PayPal banks on European expansion
By Simon Aughton
Posted on 16 May 2007 at 13:17
PayPal's European growth has been given a significant fillip with the decision by the Commission de Surveillance du Secteur Financier (CSSF) in Luxembourg to grant it a European Union banking licence from 2 July 2007.
As a chartered bank, the online payments service will be able to offer its services to more online merchants across Europe. Significantly, it will be able to decrease its reliance on eBay, which as well as owning PayPal is also its main source of revenue. But in the past year revenues from other e-commerce websites rose from 33 to 39 per cent of PayPal's total income.
'Our goal is to give European consumers more places to shop securely and conveniently across the Web by making PayPal available on virtually every retail website in Europe,' said Brent Bell, VP of PayPal Europe. 'Establishing a new European headquarters in Luxembourg, and receiving this bank licence, is a significant step in the next phase of PayPal's European growth.'
It should also help the eBay-owned company counter the challenge from Google Checkout, which made its European debut in the UK last month.
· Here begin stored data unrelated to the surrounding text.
theorem decodePoint_of_not_knownShape {v : Bytes} (h : ¬ KnownShape v) : decodePoint v = .error .invalidPointEncoding := by
  unfold decodePoint
  cases v with
  | nil => rfl
  | cons x rest =>
    dsimp only [List.head?_cons, List.length_cons]
    rw [if_neg fun ⟨hl, hx⟩ => h ⟨x, rest, rfl, .inl ⟨by omega, hx⟩⟩,
      if_neg fun ⟨hl, hx⟩ => h ⟨x, rest, rfl, .inr (.inl ⟨by omega, hx⟩)⟩,
      if_neg fun ⟨hl, hx⟩ => h ⟨x, rest, rfl, .inr (.inr ⟨by omega, hx⟩)⟩]

theorem knownShape_of_decodePoint {v : Bytes} {Q : Point} (h : decodePoint v = .ok Q) : KnownShape v := by
  by_contra hn
  rw [decodePoint_of_not_knownShape hn] at h
  cases h

/-! ### What a byte string encodes (R200, 20_memory.md R54) -/

/-- `x` and `y` are residues that solve the curve equation (10_state.md R38). -/
structure CurvePair (x y : Nat) : Prop where
  x_lt     : x < P
  y_lt     : y < P
  equation : y ^ 2 % P = (x ^ 3 + 7) % P

/-- The first byte of a compressed encoding: `02` for an even `y`, `03` for an odd one (20_memory.md R54). -/
def parityPrefix (y : Nat) : Bytes := if y % 2 = 0 then [0x02] else [0x03]

/-- The three formats of a point, and the Point each stands for (20_memory.md R54). -/
inductive Encodes : Bytes → Point → Prop
  | identity : Encodes [0x00] IDENT
  | uncompressed {x y : Nat} (h : CurvePair x y) :
      Encodes ([0x04] ++ encoding32 x ++ encoding32 y) ⟨mont x, mont y, ONE⟩
  | compressed {x y : Nat} (h : CurvePair x y) : Encodes (parityPrefix y ++ encoding32 x) ⟨mont x, mont y, ONE⟩

theorem encoding32_beNat {v : Bytes} (hl : v.length = 32) (h : beNat v < P) : encoding32 (beNat v) = v :=
  beNat_inj ((encoding32_length _).trans hl.symm) (beNat_encoding32 h)

theorem parityPrefix_eq (y : Nat) :
    ∃ pfx : Byte, parityPrefix y = [pfx] ∧ (pfx = 0x02 ∨ pfx = 0x03) ∧ y % 2 = pfx.toNat % 2 := by
  unfold parityPrefix
  split
  next heven => exact ⟨0x02, rfl, .inl rfl, heven⟩
  next hodd => exact ⟨0x03, rfl, .inr rfl, Nat.mod_two_ne_zero.mp hodd⟩

theorem parityPrefix_of_parity {pfx : Byte} {y : Nat} (hp : pfx = 0x02 ∨ pfx = 0x03) (hy : y % 2 = pfx.toNat % 2) :
    parityPrefix y = [pfx] := by
  unfold parityPrefix
  obtain rfl | rfl := hp
  · exact if_pos hy
  · exact if_neg (by rw [hy]; decide)

/-- Of the two roots `y` and `p − y` one has each parity, because `p` is odd and no root is 0
(45_point_codec.md R200). -/
theorem CurvePair.exists_of_parity {x y : Nat} (h : CurvePair x y) (b : Nat) :
    ∃ z, CurvePair x z ∧ z % 2 = b % 2 := by
  by_cases hb : y % 2 = b % 2
  · exact ⟨y, h, hb⟩
  have hodd : P % 2 = 1 := by decide
  obtain ⟨hx, hy, heq⟩ := h
  have hcurve : (y : ZMod P) ^ 2 = (x : ZMod P) ^ 3 + 7 := by exact_mod_cast (ZMod.natCast_eq_natCast_iff' _ _ _).mpr heq
  have hpos : y ≠ 0 := fun h0 => y_ne_zero hcurve (by rw [h0, Nat.cast_zero])
  have hneg : (P - y) ^ 2 % P = y ^ 2 % P := by
    rw [← ZMod.natCast_eq_natCast_iff', Nat.cast_pow, Nat.cast_sub hy.le, ZMod.natCast_self, zero_sub, neg_sq, Nat.cast_pow]
  exact ⟨P - y, ⟨hx, by omega, hneg.trans heq⟩, by omega⟩

theorem encodes_of_decodeUncompressed {v : Bytes} {Q : Point} (hl : v.length = 64)
    (h : decodeUncompressed (0x04 :: v) = .ok Q) : Encodes (0x04 :: v) Q := by
  obtain ⟨xs, ys, rfl, hx⟩ : ∃ xs ys, v = xs ++ ys ∧ xs.length = 32 :=
    ⟨v.take 32, v.drop 32, (List.take_append_drop 32 v).symm, by rw [List.length_take, hl]; rfl⟩
  have hy : ys.length = 32 := by rw [List.length_append] at hl; omega
  rw [decodeUncompressed_eq _ hx hy] at h
  split_ifs at h with hlt heq
  obtain rfl := Except.ok.inj h
  have henc := Encodes.uncompressed ⟨hlt.1, hlt.2, heq⟩
  rwa [encoding32_beNat hx hlt.1, encoding32_beNat hy hlt.2] at henc

/-- A compressed string that is accepted has an `x` below `p` and a root, so also the root of its first byte's parity, which
is the one the decoder answers. -/
theorem encodes_of_decodeCompressed {pfx : Byte} {v : Bytes} {Q : Point} (hp : pfx = 0x02 ∨ pfx = 0x03)
    (hl : v.length = 32) (h : decodeCompressed pfx (pfx :: v) = .ok Q) : Encodes (pfx :: v) Q := by
  have hlt : beNat v < P := by
    by_contra hbig
    rw [decodeCompressed_big hl (Nat.le_of_not_lt hbig)] at h
    cases h
  have hroot : ∃ y, y < P ∧ y ^ 2 % P = (beNat v ^ 3 + 7) % P := by
    by_contra hnone
    rw [decodeCompressed_none hl hlt hnone] at h
    cases h
  obtain ⟨y, hy, heq⟩ := hroot
  obtain ⟨z, hz, hpar⟩ := CurvePair.exists_of_parity ⟨hlt, hy, heq⟩ pfx.toNat
  rw [decodeCompressed_root hp hl hlt hz.y_lt hz.equation hpar] at h
  obtain rfl := Except.ok.inj h
  have henc := Encodes.compressed hz
  rwa [parityPrefix_of_parity hp hpar, encoding32_beNat hl hlt] at henc

/-- Whatever the decoder accepts is in one of the three formats. -/
theorem encodes_of_decodePoint {v : Bytes} {Q : Point} (h : decodePoint v = .ok Q) : Encodes v Q := by
  obtain ⟨pfx, rest, rfl, ⟨hl, rfl⟩ | ⟨hl, rfl⟩ | ⟨hl, hp⟩⟩ := knownShape_of_decodePoint h
  · obtain rfl := List.length_eq_zero_iff.mp hl
    obtain rfl := Except.ok.inj (decodePoint_zero.symm.trans h)
    exact .identity
  · exact encodes_of_decodeUncompressed hl (by rwa [decodePoint_uncompressed rest hl] at h)
  · exact encodes_of_decodeCompressed hp hl (by rwa [decodePoint_compressed pfx rest hp hl] at h)

/-- A string in one of the three formats decodes to the Point it stands for. -/
theorem decodePoint_of_encodes {v : Bytes} {Q : Point} (h : Encodes v Q) : decodePoint v = .ok Q := by
  cases h with
  | identity => exact decodePoint_zero
  | uncompressed h => exact decodePoint_encoding32 h.x_lt h.y_lt h.equation
  | @compressed x y h =>
    obtain ⟨pfx, hpfx, hp, hpar⟩ := parityPrefix_eq y
    have hx := beNat_encoding32 h.x_lt
    have hl := encoding32_length x
    rw [hpfx, List.singleton_append, decodePoint_compressed pfx _ hp hl,
      decodeCompressed_root hp hl (by rw [hx]; exact h.x_lt) h.y_lt (by rw [hx]; exact h.equation) hpar, hx]

/-! ### The encoders, by the affine coordinates (R201 to R203, 43_point_primitives.md R179) -/

theorem affine_eq_none {Q : Point} (h : Q.Canonical) (hz : Q.Z = ZERO) : affine Q = none := by
  rw [affine_eq h, if_pos hz]

/-- A normalised Point's affine coordinates are its own. -/
theorem affine_normalised {X Y : Element} (hX : X.Canonical) (hY : Y.Canonical) : affine ⟨X, Y, ONE⟩ = some (X, Y) := by
  obtain ⟨x, y, haff, hx, hy, ex, ey⟩ :=
    affine_residues (Q := ⟨X, Y, ONE⟩) ⟨hX, hY, ONE_canonical⟩ (show ONE ≠ ZERO by decide)
  obtain rfl : x = X := eq_of_res hx hX (by rw [← ex, ONE_res, mul_one])
  obtain rfl : y = Y := eq_of_res hy hY (by rw [← ey, ONE_res, mul_one])
  exact haff

theorem encodeUncompressed_of_none {Q : Point} (h : affine Q = none) : encodeUncompressed Q = [0x00] := by
  rw [encodeUncompressed, h, Option.elim_none]

theorem encodeCompressed_of_none {Q : Point} (h : affine Q = none) : encodeCompressed Q = [0x00] := by
  rw [encodeCompressed, h, Option.elim_none]

theorem encodeX_of_none {Q : Point} (h : affine Q = none) : encodeX Q = .error .isIdentity := by
  rw [encodeX, h, Option.elim_none]

section
variable {Q : Point} {x y : Element} (h : affine Q = some (x, y))
include h

theorem encodeUncompressed_of_some : encodeUncompressed Q = [0x04] ++ encoding32 x.val ++ encoding32 y.val := by
  rw [encodeUncompressed, h, Option.elim_some, fBytes_eq_encoding32, fBytes_eq_encoding32]

theorem encodeX_of_some : encodeX Q = .ok (encoding32 x.val) := by
  rw [encodeX, h, Option.elim_some, fBytes_eq_encoding32]

theorem encodeCompressed_of_some : encodeCompressed Q = parityPrefix y.val ++ encoding32 x.val := by
  rw [encodeCompressed, h, Option.elim_some, lsb_fBytes, fBytes_eq_encoding32, parityPrefix]
  obtain hy | hy := Nat.mod_two_eq_zero_or_one y.val <;> rw [hy] <;> rfl

end

/-- The affine coordinates as integers: `x·Z = X` and `y·Z = Y` modulo `p` (43_point_primitives.md R179). -/
theorem affine_integers {Q : Point} (h : Q.Canonical) (hz : Q.Z ≠ ZERO) :
    ∃ x y : Element, affine Q = some (x, y) ∧ x.val * Q.Z.val % P = Q.X.val ∧ y.val * Q.Z.val % P = Q.Y.val := by
  obtain ⟨x, y, haff, -, -, ex, ey⟩ := affine_residues h hz
  exact ⟨x, y, haff, mod_eq_val_iff.mpr (by rw [Nat.cast_mul, val_cast, val_cast, ex]),
    mod_eq_val_iff.mpr (by rw [Nat.cast_mul, val_cast, val_cast, ey])⟩

/-! ### The round trips on byte strings and Points (R204) -/

/-- The encoders give back the string a Point was decoded from, each on its own format and both on `00`. -/
theorem encode_of_encodes {v : Bytes} {Q : Point} (h : Encodes v Q) :
    (v.length = 65 ∨ v.length = 1 → encodeUncompressed Q = v) ∧
    (v.length = 33 ∨ v.length = 1 → encodeCompressed Q = v) := by
  cases h with
  | identity =>
    have haff : affine IDENT = none := affine_eq_none IDENT_canonical rfl
    exact ⟨fun _ => encodeUncompressed_of_none haff, fun _ => encodeCompressed_of_none haff⟩
  | @uncompressed x y h =>
    have hlen : ([0x04] ++ encoding32 x ++ encoding32 y).length = 65 := by simp [encoding32_length]
    refine ⟨fun _ => ?_, fun hl => by omega⟩
    rw [encodeUncompressed_of_some (affine_normalised (mont_canonical x) (mont_canonical y)), val_mont, val_mont,
      Nat.mod_eq_of_lt h.x_lt, Nat.mod_eq_of_lt h.y_lt]
  | @compressed x y h =>
    obtain ⟨pfx, hpfx, -⟩ := parityPrefix_eq y
    have hlen : (parityPrefix y ++ encoding32 x).length = 33 := by simp [hpfx, encoding32_length]
    refine ⟨fun hl => by omega, fun _ => ?_⟩
    rw [encodeCompressed_of_some (affine_normalised (mont_canonical x) (mont_canonical y)), val_mont, val_mont,
      Nat.mod_eq_of_lt h.x_lt, Nat.mod_eq_of_lt h.y_lt]

/-- The affine coordinates of a Proper Point solve the curve equation. -/
theorem affine_equation {Q : Point} (hQ : Q.Proper) (hz : Q.Z ≠ ZERO) {x y : ZMod P} (hx : x * Q.Z.res = Q.X.res)
    (hy : y * Q.Z.res = Q.Y.res) : y ^ 2 = x ^ 3 + 7 := by
  have : Fact P.Prime := ⟨P_prime⟩
  obtain ⟨hc, hcurve, -⟩ := hQ
  have hz3 : Q.Z.res ^ 3 ≠ 0 := pow_ne_zero 3 (mt (res_eq_zero_iff hc.2.2).mp hz)
  have hscaled := (onCurve_iff Q).mp hcurve
  rw [← hx, ← hy] at hscaled
  exact mul_right_cancel₀ hz3 (by linear_combination hscaled)

/-- Both encodings of a Proper Point stand for one Point, the normalised representative of the same point or `IDENT`. -/
theorem exists_encodes {Q : Point} (hQ : Q.Proper) :
    ∃ N : Point, Encodes (encodeUncompressed Q) N ∧ Encodes (encodeCompressed Q) N ∧ SamePoint N Q ∧
      (N = IDENT ∨ N.Z = ONE) := by
  by_cases hz : Q.Z = ZERO
  · have haff := affine_eq_none hQ.1 hz
    rw [encodeUncompressed_of_none haff, encodeCompressed_of_none haff]
    exact ⟨IDENT, .identity, .identity, .inl ⟨rfl, hz⟩, .inl rfl⟩
  · obtain ⟨x, y, haff, cx, cy, ex, ey⟩ := affine_residues hQ.1 hz
    have hpair : CurvePair x.val y.val := by
      refine ⟨val_lt x, val_lt y, (ZMod.natCast_eq_natCast_iff' _ _ _).mp ?_⟩
      push_cast
      exact affine_equation hQ hz ex ey
    have hu := Encodes.uncompressed hpair
    have hc := Encodes.compressed hpair
    rw [mont_val cx, mont_val cy] at hu hc
    rw [encodeUncompressed_of_some haff, encodeCompressed_of_some haff]
    refine ⟨⟨x, y, ONE⟩, hu, hc, .inr ⟨show ONE ≠ ZERO by decide, hz, ?_, ?_⟩, .inr rfl⟩
    · rw [ONE_res, mul_one, ex]
    · rw [ONE_res, mul_one, ey]

end Sys2Proof.Machine

namespace Sys2Proof.Claims

open Sys2Proof Sys2Proof.Machine

/-! ### How the codec commands end -/

theorem onlyError_pldb {s : State} {d : PReg} {b : BReg} {K : Err} (h : decodePoint (s.readBuf b) = .error K) :
    OnlyError (.pldb d b) s K.code :=
  ⟨_, exec_pldb_error h, rfl, frame_setErr s _⟩

/-- Of a command that writes one buffer: the bytes written, `ERR` 0 and the frame. -/
theorem exists_of_exec_writeBuf {i : Instr} {s : State} {d : BReg} {v : Bytes} (hv : v.length ≤ BUFMAX)
    (h : exec i s = .next ((s.writeBuf d v).setErr okCode)) :
    ∃ t, exec i s = .next t ∧ t.err = 0 ∧ Frame s t (b := [d]) ∧ t.readBuf d = v :=
  ⟨_, h, rfl, frame_writeBuf s d hv _, readBuf_of_writeBuf_setErr s d hv _⟩

/-! ### `PLDB` (R200) -/

/-- Settles O37: `00` is one of the formats, and a shape the decoder does not know fails before anything is read. -/
theorem pldbShapes : Obligations.PldbShapes := fun _ d b =>
  ⟨decode_kWord (d.castLE (by decide)) (b.castLE (by decide)) 0 rfl,
    fun hz => exists_of_exec_writeP (exec_pldb_ok (by rw [hz, decodePoint_zero])),
    fun hn => onlyError_pldb (decodePoint_of_not_knownShape hn)⟩

/-- Settles O38: the decoder's three answers, by its two range checks and its curve check. -/
theorem pldbUncompressed : Obligations.PldbUncompressed := by
  intro s d b xs ys hv hx hy
  have hdec : decodePoint (s.readBuf b) = decodeUncompressed (0x04 :: (xs ++ ys)) := by
    rw [hv]
    exact decodePoint_uncompressed (xs ++ ys) (by rw [List.length_append, hx, hy])
  rw [decodeUncompressed_eq _ hx hy, ← bigEndian_eq, ← bigEndian_eq] at hdec
  refine ⟨fun hbig => ?range, fun hxp hyp hoff => ?curve, fun hxp hyp hon => ?point⟩
  case range => exact onlyError_pldb (hdec.trans (if_neg (by omega)))
  case curve => exact onlyError_pldb (hdec.trans ((if_pos ⟨hxp, hyp⟩).trans (if_neg hoff)))
  case point => exact exists_of_exec_writeP (exec_pldb_ok (hdec.trans ((if_pos ⟨hxp, hyp⟩).trans (if_pos hon))))

/-- Settles O39: the decoder's three answers, by its range check and by whether the right-hand side has a root. -/
theorem pldbCompressed : Obligations.PldbCompressed := by
  intro s d b pfx xs hv hp hx
  have hdec : decodePoint (s.readBuf b) = decodeCompressed pfx (pfx :: xs) := by
    rw [hv]
    exact decodePoint_compressed pfx xs hp hx
  rw [bigEndian_eq]
  refine ⟨fun hbig => ?range, fun hlt hnone => ?noRoot, fun hlt y hy hroot hpar => ?point⟩
  case range => exact onlyError_pldb (hdec.trans (decodeCompressed_big hx hbig))
  case noRoot => exact onlyError_pldb (hdec.trans (decodeCompressed_none hx hlt hnone))
  case point => exact exists_of_exec_writeP (exec_pldb_ok (hdec.trans (decodeCompressed_root hp hx hlt hy hroot hpar)))

/-! ### `PSTB`, `PSTBX` and `PSTBC` (R201 to R203) -/

/-- Settles O40: the bytes written are the encoder's, by whether the point has affine coordinates. -/
theorem pstbResult : Obligations.PstbResult := by
  intro s d a ha
  obtain ⟨t, ht, herr, hframe, hbuf⟩ := exists_of_exec_writeBuf (encodeUncompressed_short _) (exec_pstb d a s)
  refine ⟨decode_kWord (d.castLE (by decide)) (a.castLE (by decide)) 0 rfl, t, ht, herr, hframe, fun hz => ?identity,
    fun hz => ?affine⟩
  case identity => rw [hbuf, encodeUncompressed_of_none (affine_eq_none ha hz)]
  case affine =>
    obtain ⟨x, y, haff, hx, hy⟩ := affine_integers ha hz
    exact ⟨x.val, y.val, val_lt x, val_lt y, hx, hy, by rw [hbuf, encodeUncompressed_of_some haff]⟩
Other initiatives designed to maintain its market lead include the development of new code that reduces the amount of time it takes to add PayPal to a website and the introduction of hardware security keys to help cut fraud. This is already well below the norm for online merchants, according to Rajiv Dutta, PayPal's president.
New services are also in the pipeline, including fund transfers via mobile phones or Skype, the Internet telephony business also owned by eBay, and a 'virtual debit card' that lets you pay using a Paypal account on sites that do not have a PayPal option.
According to the company, PayPal is accepted for payments by some 100,000 websites in Europe, where it processed $8.4 billion in 2006. Of its 35 million European account holders, 15 million are in the UK. The company does not have a banking licence in the US, operating instead as a licensed money transmitter.
PayPal will move its headquarters from London to Luxembourg but says it has no plans to offer traditional banking services.